Thermals 1Some artists have the ability to stop me dead in my tracks upon first exposure. That eureka moment that causes one to drop everything they are doing and run to the record store or, if you must, the digital music shop. Upon hearing and subsequently freaking out over The Thermals No Culture Icons in 2003 I immediately jumped in the car, drove to my local Newbury Comics, and snatched up a copy of the band’s full length debut, More Parts Per Million. Since that day The Thermals have gone on to release six more LP’s, including We Disappear, which the band recently issued on Saddle Creek Records and are currently supporting on their current U.S. tour.

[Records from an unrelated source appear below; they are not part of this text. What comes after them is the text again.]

-- ==== Sys2Proof/Machine/Host.lean ====
section
/-! DEFINITION. What arrives over the links: the bridge, host and peer accesses, and the registers of the doorbell aperture
(R48, R57, R58, R219, R226, R230, R405, R438, R439). -/

namespace Sys2Proof.Machine

/-- HOST_FORWARD (R48): an access of any size, unchanged, in the order received. The model takes this device as the one that its tray's straps name, and the device
number given as that of a peer of the tray (log 81). -/
def execHostForward (dev : Nat) (write : Bool) (addr : DWord) (data : Payload) (s : State) : Host.Outcome State Fault Refusal :=
  onEvent s (some { s with forwarded := { dev, write, addr, data } :: s.forwarded })

/-! ## Device registers (R58) -/

/-- Contexts whose table entry has CV = 1, with their CEIL (R219, R430). -/
def ceilings (mem : Memory) (base : Nat) : Tab Nat :=
  mem.filterMap fun c =>
    if base ≤ c.1 && c.1 < base + 4097 * 32 && (c.1 - base) % 32 = 16 && bit c.2 4 then some ((c.1 - base) / 32, bits c.2 3 0) else none

/-- A CTXTAB write: an unusable table is ignored; PERFCEIL is loaded anew (R216, R219, R430). -/
def State.ctxtabWrite (s : State) (pa : DWord) : Option State :=
  let b := pa.toNat
  if s.serves && b % 64 = 0 && b + 4097 * 32 ≤ Config.dramBytes then
    some { s with csr := { s.csr with ctxtab := pa, ctxtabSet := true }, perfceil := ceilings s.mem b }
  else none

/-- CTXTAB_WRITE (R219). -/
def execCtxtabWrite (pa : DWord) (s : State) : Host.Outcome State Fault Refusal := onEvent s (s.ctxtabWrite pa)

/-- PERMITACK (R405): the effect of TRAPACK; an unheld or out-of-range token is ignored. -/
def State.permitAck (s : State) (token : DWord) : Option State :=
  if s.serves then some (s.returnPermit token.toNat).2 else none

/-- PERMITACK (R405). -/
def execPermitack (token : DWord) (s : State) : Host.Outcome State Fault Refusal := onEvent s (s.permitAck token)

/-- Some queue is enabled. -/
def State.anyEnabled (s : State) : Bool := s.csr.qtbaseSet && (List.range Config.numQueues).any fun q => s.qFlag q 16

/-- A DEVNUM write (R226). -/
def State.devnumWrite (s : State) (v : DWord) : Option State :=
  if !s.serves || 143 < bits v 7 0 || bits v 63 9 ≠ 0 || s.anyEnabled || s.views.any View.active then none
  else some { s with csr := { s.csr with devnum := v } }

/-- DEVNUM_WRITE (R226). -/
def execDevnumWrite (v : DWord) (s : State) : Host.Outcome State Fault Refusal := onEvent s (s.devnumWrite v)

/-- LINKSTAT (R439). -/
def Port.word (x : Port) : Nat := x.replays % 2 ^ 32 * 2 ^ 32 + x.retrains % 2 ^ 16 * 2 ^ 16 + x.margin % 256 * 256 + x.state % 4

/-! ## The aperture (R57, R439, R441) -/

/-- What a read of a register at an offset of the aperture returns, with the state after it. In RECOVERY only LINKSTAT answers. Before QTBASE
is written PROGRESS and STATUS read 0 (R60; log 81). -/
def State.apertureRead (s : State) (o : Nat) : Nat × State :=
  let q := o / 64
  if 0x40080 ≤ o && o < 0x40080 + 8 * 18 then ((s.port ((o - 0x40080) / 8)).word, s)
  else if !s.serves then (0, s)
  else if o < 0x40000 then
    if o % 64 = 0x08 then
      let v := if s.csr.qtbaseSet then max (s.qProgress q) (tabGet s.progressRead q 0) else 0
      (v, { s with progressRead := tabSet s.progressRead q v })
    else if o % 64 = 0x20 then (if s.csr.qtbaseSet then (s.queueWord q 1).toNat else 0, s)
    else (0, s)
  else if o = 0x40068 then (s.csr.devnum.toNat, s)
  else if o = 0x40110 then (s.linkLost.toNat, s)
  else (0, s)

/-- The state that an event leaves; a program word's fault leaves none. -/
def eventState (o : Host.Outcome State Fault Refusal) (s : State) : State :=
  match o with
  | .next t => t
  | _ => s

/-- What a write of a register at an offset of the aperture does. -/
def State.apertureWrite (s : State) (o : Nat) (v : DWord) : State :=
  let q := o / 64
  if o < 0x40000 then
    if o % 64 = 0 then (s.doorbell q v.toNat).getD s
    else if o % 64 = 0x10 then eventState (execPrioWrite q v s) s
    else if o % 64 = 0x18 then
      match v.toNat with
      | 1 => eventState (execCtrlEnable q s) s
      | 2 => eventState (execCtrlDisable q s) s
      | 3 => eventState (execCtrlResume q s) s
      | 4 => eventState (execCtrlSkip q s) s
      | 5 => eventState (execCtrlClear q s) s
      | _ => s
    else s
  else
    (match o - 0x40000 with
     | 0x00 => s.viewBell v
     | 0x40 => s.ctxtabWrite v
     | 0x48 => s.permitAck v
     | 0x50 => some (eventState (execPreemptctx v s) s)
     | 0x58 => s.attreqWrite v
     | 0x60 => s.fwloadWrite v
     | 0x68 => s.devnumWrite v
     | _ => none).getD s

/-! ## Accesses over the links (R230, R231, R438, R441) -/

/-- A read that no row of R3 answers: a free value (log 45). -/
def State.openRead (s : State) (size : Nat) : Nat × State :=
  ((Config.freeDWord s.fresh).toNat % 2 ^ (8 * size), { s with fresh := s.fresh + 1 })

/-- A read that arrives over the links: its value and the state after it (R57, R58, R230, R441). -/
def State.linkRead (s : State) (size pa : Nat) : Nat × State :=
  if Config.apertureBase ≤ pa && pa < Config.apertureBase + Config.apertureSize then
    if size = 8 && pa % 8 = 0 then s.apertureRead (pa - Config.apertureBase) else (0, s)
  else if !s.serves then (0, s)
  else if pa + size ≤ Config.dramBytes then (s.readPhys pa size, s)
  else
    match localLoc pa true with
    | some (.win c o) => if zeroRow o then s.openRead size else (s.readLocNat (.win c o) size, s)
    | _ => s.openRead size

/-- A write that arrives over the links. -/
def State.linkWrite (s : State) (size pa : Nat) (data : DWord) : State :=
  if Config.apertureBase ≤ pa && pa < Config.apertureBase + Config.apertureSize then
    if size = 8 && pa % 8 = 0 then s.apertureWrite (pa - Config.apertureBase) data else s
  else if pa + size ≤ Config.dramBytes then s.writePhys pa size data.toNat
  else if !s.serves then s
  else
    match localLoc pa true with
    | some (.win c o) => if zeroRow o then s else s.writeLocNat (.win c o) size data.toNat
    | _ => s

/-- A read of `size` bytes: its first 8 bytes are the reply (log 6). One of no bytes, and one of more than 8 of the aperture, returns zero
(R57). -/
def State.linkReply (s : State) (size pa : Nat) : Nat × State :=
  let aperture := Config.apertureBase ≤ pa && pa < Config.apertureBase + Config.apertureSize
  if size = 0 || (aperture && 8 < size) then (0, s) else s.linkRead (min size 8) pa

/-- LINK_ACCESS (R226, R230): a host access, or that of a peer device, performed at the home. A device without a number takes none from a
peer. A write of more than 8 bytes arrives as several (log 6). -/
def execLinkAccess (use : LinkUse) (size : Nat) (pa data : DWord) (s : State) : Host.Outcome State Fault Refusal :=
  onEvent s (
    if use.peer && !bit s.csr.devnum 8 then none
    else if use.write then if size = 0 || 8 < size then none else some (s.linkWrite size pa.toNat data)
    else
      let (v, s) := s.linkReply size pa.toNat
      some { s with hostReply := BitVec.ofNat 64 v })

end Sys2Proof.Machine
end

Since re-opening in 2011, Providence’s Columbus Theater has played host to an impressive line-up of national and regional acts, but inexplicably I had never set foot in the 90 year old venue until this past Tuesday evening when Portland, OR’s noise pop outfit, The Thermals made their R.I. Live debut. As I walked into the theater I was ushered upstairs to the intimate 200 seat theater which resides above the venues namesake and 1492 capacity room. After a raucous and impressive set from openers Summer Cannibals, The Thermals took to the stage and wasted little time before kicking off their set with the1-2 punch of Into The Code and My Heart Went Cold from their latest LP. With assistance from bassist, Kathy Foster, Drummer Westin Glass, and lead guitarist Jessica Boudreaux (of Summer Cannibals), Hutch Harris led the quartet through a rousing set of cherry picked tracks from the bands catalog, with particular focus on the new material found on We Disappear as well as their critically lauded 2006 release, The Body, The Blood, The Machine. Having Boudreaux on board only aided the band to unleash dynamic and bounteous layers of guitar fuzz which in turn allowed Harris to ditch his telecaster at times, channel his inner David Byrne and whip the crowd into a frenzy. The set drew to a close with some the bands strongest material, for hair raising performances of Power Doesn’t Run On Nothing and I Hold The Sound. After a short break, The Thermals kicked off their encore with the very song that stopped us in our tracks 13 years ago with just as much ferocity and grit as they demonstrated on their debut, albeit with a little more sweat and swagger.